Carefully add the squid to the hot oil in batches. Do not overcrowd the pot, or the oil temperature will drop, resulting in greasy squid. Fry for about 2 to 3 minutes until they are lightly golden and crispy. Use a spider or slotted spoon to remove them and place them on a wire rack lined with paper towels to drain.
Step 4: The Flavor Burst (The Wok Toss)
This is where the magic happens! Heat a wok or a large skillet over medium-high heat. Add just 1 tablespoon of fresh oil. Once shimmering, toss in the minced garlic and ginger. Stir-fry rapidly for about 30 seconds until fragrant—do not let the garlic burn!
Add the sliced chili (if using) and stir for another 10 seconds.
Step 5: Final Seasoning
Turn the heat down slightly. Immediately add the crispy, drained squid back into the wok. Sprinkle generously with the white pepper and coarse sea salt. Toss everything together quickly—about 30 seconds—just long enough for the seasoning to adhere to the hot, crispy coating.
Remove immediately from the heat and transfer to your serving platter. Garnish heavily with the sliced scallions. Serve hot!
Serving Suggestions
This dish shines brightest when served immediately.
- Classic Pairing: A side of sweet chili dipping sauce or a simple squeeze of fresh lime juice.
- For a Meal: Serve alongside steamed jasmine rice and a crisp cucumber salad.
- Drink Pairing: A cold, crisp lager or a dry Sauvignon Blanc cuts through the richness beautifully.
Customization Corner
Want to make it your own? Try these tweaks:
- Spicier Kick: Add a pinch of Sichuan peppercorns to the final seasoning toss for that signature numbing tingle.

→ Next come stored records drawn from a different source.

theorem takeDown_eff (port : Nat) (p : CollPkt) (d : Dev) : Eff 0x3811f d (takeDown port p d) := by
  unfold takeDown
  try dsimp only
  repeat' first
    | with_reducible apply Eff.refl | with_reducible assumption | (apply Sub.of; rfl) | (apply Has.of; rfl) | intro _ | with_reducible apply ite_eff
    | (with_reducible apply Eff.step; with_reducible apply passDown_eff) | (with_reducible apply Eff.step; with_reducible apply runGroup_eff) | split
    | dsimp only [id]

theorem takeFault_eff (port : Nat) (p : CollPkt) (d : Dev) : Eff 0x3811f d (takeFault port p d) := by
  unfold takeFault
  try dsimp only
  repeat' first
    | with_reducible apply Eff.refl | with_reducible assumption | (apply Sub.of; rfl) | (apply Has.of; rfl) | intro _ | with_reducible apply ite_eff
    | (with_reducible apply Eff.step; with_reducible apply spread_eff) | (with_reducible apply Eff.step; with_reducible apply updCgrp_eff)
    | (with_reducible apply Eff.step; with_reducible apply decideFault_eff) | split | dsimp only [id]

theorem takeAbortPkt_eff (port : Nat) (p : CollPkt) (d : Dev) : Eff 0x3811f d (takeAbortPkt port p d) := by
  unfold takeAbortPkt
  try dsimp only
  repeat' first
    | with_reducible apply Eff.refl | with_reducible assumption | (apply Sub.of; rfl) | (apply Has.of; rfl) | intro _ | with_reducible apply ite_eff
    | (with_reducible apply Eff.step; with_reducible apply spread_eff) | (with_reducible apply Eff.step; with_reducible apply takeAbort_eff) | split
    | dsimp only [id]

theorem takeGoOnPkt_eff (port : Nat) (p : CollPkt) (d : Dev) : Eff 0x3811d d (takeGoOnPkt port p d) := by
  unfold takeGoOnPkt
  try dsimp only
  repeat' first
    | with_reducible apply Eff.refl | with_reducible assumption | (apply Sub.of; rfl) | (apply Has.of; rfl) | intro _ | with_reducible apply ite_eff
    | (with_reducible apply Eff.step; with_reducible apply spread_eff) | (with_reducible apply Eff.step; with_reducible apply takeGoOn_eff) | split
    | dsimp only [id]

theorem takeRedeliver_eff (port : Nat) (p : CollPkt) (d : Dev) : Eff 0x3811f d (takeRedeliver port p d) := by
  unfold takeRedeliver
  try dsimp only
  repeat' first
    | with_reducible apply Eff.refl | with_reducible assumption | (apply Sub.of; rfl) | (apply Has.of; rfl) | intro _ | with_reducible apply ite_eff
    | (with_reducible apply forEach_eff) | (with_reducible apply Eff.step; with_reducible apply passDown_eff)
    | (with_reducible apply Eff.step; with_reducible apply runGroup_eff) | (with_reducible apply Eff.step; with_reducible apply sendColl_eff) | split
    | dsimp only [id]

theorem takeColl_eff (type port : Nat) (p : CollPkt) (d : Dev) : Eff 0x3811f d (takeColl type port p d) := by
  unfold takeColl
  try dsimp only
  repeat' first
    | with_reducible apply Eff.refl | with_reducible assumption | (apply Sub.of; rfl) | (apply Has.of; rfl) | intro _ | with_reducible apply ite_eff
    | (with_reducible apply Eff.step; with_reducible apply takeUp_eff) | (with_reducible apply Eff.step; with_reducible apply takeDown_eff)
    | (with_reducible apply Eff.step; with_reducible apply takeFault_eff) | (with_reducible apply Eff.step; with_reducible apply takeAbortPkt_eff)
    | (with_reducible apply Eff.step; with_reducible apply takeGoOnPkt_eff) | (with_reducible apply Eff.step; with_reducible apply takeRedeliver_eff)
    | split | dsimp only [id]

theorem collPkt_eff (type port : Nat) (p : CollPkt) (d : Dev) : Eff 0x3891f d (collPkt type port p d) := by
  unfold collPkt
  try dsimp only
  repeat' first
    | with_reducible apply Eff.refl | with_reducible assumption | (apply Sub.of; rfl) | (apply Has.of; rfl) | intro _ | with_reducible apply ite_eff
    | (with_reducible apply Eff.step; with_reducible apply takeColl_eff) | (with_reducible apply Eff.step; with_reducible apply holdColl_eff) | split
    | dsimp only [id]

theorem serveHeldColl_eff (u : Nat) (d : Dev) : Eff 0x3891f d (serveHeldColl u d) := by
  unfold serveHeldColl
  try dsimp only
  repeat' first
    | with_reducible apply Eff.refl | with_reducible assumption | (apply Sub.of; rfl) | (apply Has.of; rfl) | intro _ | with_reducible apply ite_eff
    | (with_reducible apply forEach_eff) | (with_reducible apply bell_eff) | (with_reducible apply Eff.step; with_reducible apply updColl_eff)
    | (with_reducible apply Eff.step; with_reducible apply serveColl_eff) | (with_reducible apply Eff.step; with_reducible apply collPkt_eff) | split
    | dsimp only [id]

theorem execCollUpRx_ran (port : Nat) (p : CollPkt) (s : State) : Ran 0x3891f s (execCollUpRx port p s) := by
  unfold execCollUpRx
  try dsimp only
  repeat' first
    | with_reducible apply Eff.refl | with_reducible assumption | (apply Sub.of; rfl) | (apply Has.of; rfl) | intro _ | with_reducible apply ite_eff
    | with_reducible apply ite_ran | with_reducible apply onEng_ran | (with_reducible apply Eff.step; with_reducible apply collPkt_eff) | split
    | dsimp only [id]

theorem execCollDownRx_ran (port : Nat) (p : CollPkt) (s : State) : Ran 0x3891f s (execCollDownRx port p s) := by
  unfold execCollDownRx
  try dsimp only
  repeat' first
    | with_reducible apply Eff.refl | with_reducible assumption | (apply Sub.of; rfl) | (apply Has.of; rfl) | intro _ | with_reducible apply ite_eff
    | with_reducible apply ite_ran | with_reducible apply onEng_ran | (with_reducible apply Eff.step; with_reducible apply collPkt_eff) | split
    | dsimp only [id]

theorem execCollFaultRx_ran (port : Nat) (p : CollPkt) (s : State) : Ran 0x3891f s (execCollFaultRx port p s) := by
  unfold execCollFaultRx
  try dsimp only
  repeat' first
    | with_reducible apply Eff.refl | with_reducible assumption | (apply Sub.of; rfl) | (apply Has.of; rfl) | intro _ | with_reducible apply ite_eff
    | with_reducible apply ite_ran | with_reducible apply onEng_ran | (with_reducible apply Eff.step; with_reducible apply collPkt_eff) | split
    | dsimp only [id]

theorem execCollAbortRx_ran (port : Nat) (p : CollPkt) (s : State) : Ran 0x3891f s (execCollAbortRx port p s) := by
  unfold execCollAbortRx
  try dsimp only
  repeat' first
    | with_reducible apply Eff.refl | with_reducible assumption | (apply Sub.of; rfl) | (apply Has.of; rfl) | intro _ | with_reducible apply ite_eff
    | with_reducible apply ite_ran | with_reducible apply onEng_ran | (with_reducible apply Eff.step; with_reducible apply collPkt_eff) | split
    | dsimp only [id]

theorem execCollGoOnRx_ran (port : Nat) (p : CollPkt) (s : State) : Ran 0x3891f s (execCollGoOnRx port p s) := by
  unfold execCollGoOnRx
  try dsimp only
  repeat' first
    | with_reducible apply Eff.refl | with_reducible assumption | (apply Sub.of; rfl) | (apply Has.of; rfl) | intro _ | with_reducible apply ite_eff
    | with_reducible apply ite_ran | with_reducible apply onEng_ran | (with_reducible apply Eff.step; with_reducible apply collPkt_eff) | split
    | dsimp only [id]

theorem execCollRedeliverRx_ran (port : Nat) (p : CollPkt) (s : State) : Ran 0x3891f s (execCollRedeliverRx port p s) := by
  unfold execCollRedeliverRx
  try dsimp only
  repeat' first
    | with_reducible apply Eff.refl | with_reducible assumption | (apply Sub.of; rfl) | (apply Has.of; rfl) | intro _ | with_reducible apply ite_eff
    | with_reducible apply ite_ran | with_reducible apply onEng_ran | (with_reducible apply Eff.step; with_reducible apply collPkt_eff) | split
    | dsimp only [id]

theorem execCollFaultTimeout_ran (group : Nat) (s : State) : Ran 0x3811f s (execCollFaultTimeout group s) := by
  unfold execCollFaultTimeout
  try dsimp only
  repeat' first
    | with_reducible apply Eff.refl | with_reducible assumption | (apply Sub.of; rfl) | (apply Has.of; rfl) | intro _ | with_reducible apply ite_eff
    | with_reducible apply ite_ran | (with_reducible apply onlyIf_eff) | with_reducible apply onEng_ran
    | (with_reducible apply Eff.step; with_reducible apply failGroup_eff) | split | dsimp only [id]

theorem execCollOpTimeout_ran (group : Nat) (s : State) : Ran 0x3811f s (execCollOpTimeout group s) := by
  unfold execCollOpTimeout
  try dsimp only
  repeat' first
    | with_reducible apply Eff.refl | with_reducible assumption | (apply Sub.of; rfl) | (apply Has.of; rfl) | intro _ | with_reducible apply ite_eff
    | with_reducible apply ite_ran | (with_reducible apply onlyIf_eff) | with_reducible apply onEng_ran
    | (with_reducible apply Eff.step; with_reducible apply failGroup_eff) | split | dsimp only [id]

end Sys2Proof.Machine
end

- Herbaceous Lift: Toss in a handful of fresh cilantro leaves along with the scallions at the very end.
- Onion Rings: Feel free to use thinly sliced onions mixed in with the squid for extra crunch! Make sure to coat the onions well.
Estimated Nutritional Information (Per Serving)
Please note: This is a rough estimate and highly dependent on oil absorption and portion size.
Calories: 350-400
Protein: 25g
Fat: 20g
Carbohydrates: 18g
Frequently Asked Questions (FAQs)
Q1: Can I cook this in an Air Fryer?
A1: Yes, you absolutely can! After coating, spray the squid lightly with cooking spray. Air fry at 380°F (195°C) for about 8-10 minutes, shaking halfway through. You will need to toss the cooked squid with the sautéed aromatics afterward, as you can’t easily wok-toss in the air fryer basket.
Q2: Why is my squid chewy instead of tender?
A2: Overcooking is the culprit! Squid cooks incredibly fast. Once it curls up and turns opaque (about 2-3 minutes), it’s done. If you cook it longer than 5 minutes, it tightens up and becomes tough. Keep your oil hot!
Q3: What is the difference between black and white pepper here?
A3: Traditional Salt and Pepper Squid uses white pepper. White pepper has a slightly earthier, hotter flavor profile compared to the brighter spice of black pepper, which really complements the seafood. I highly recommend sticking to white pepper if you can find it!
Enjoy making this absolutely stunning, crunchy appetizer. Happy cooking, everyone!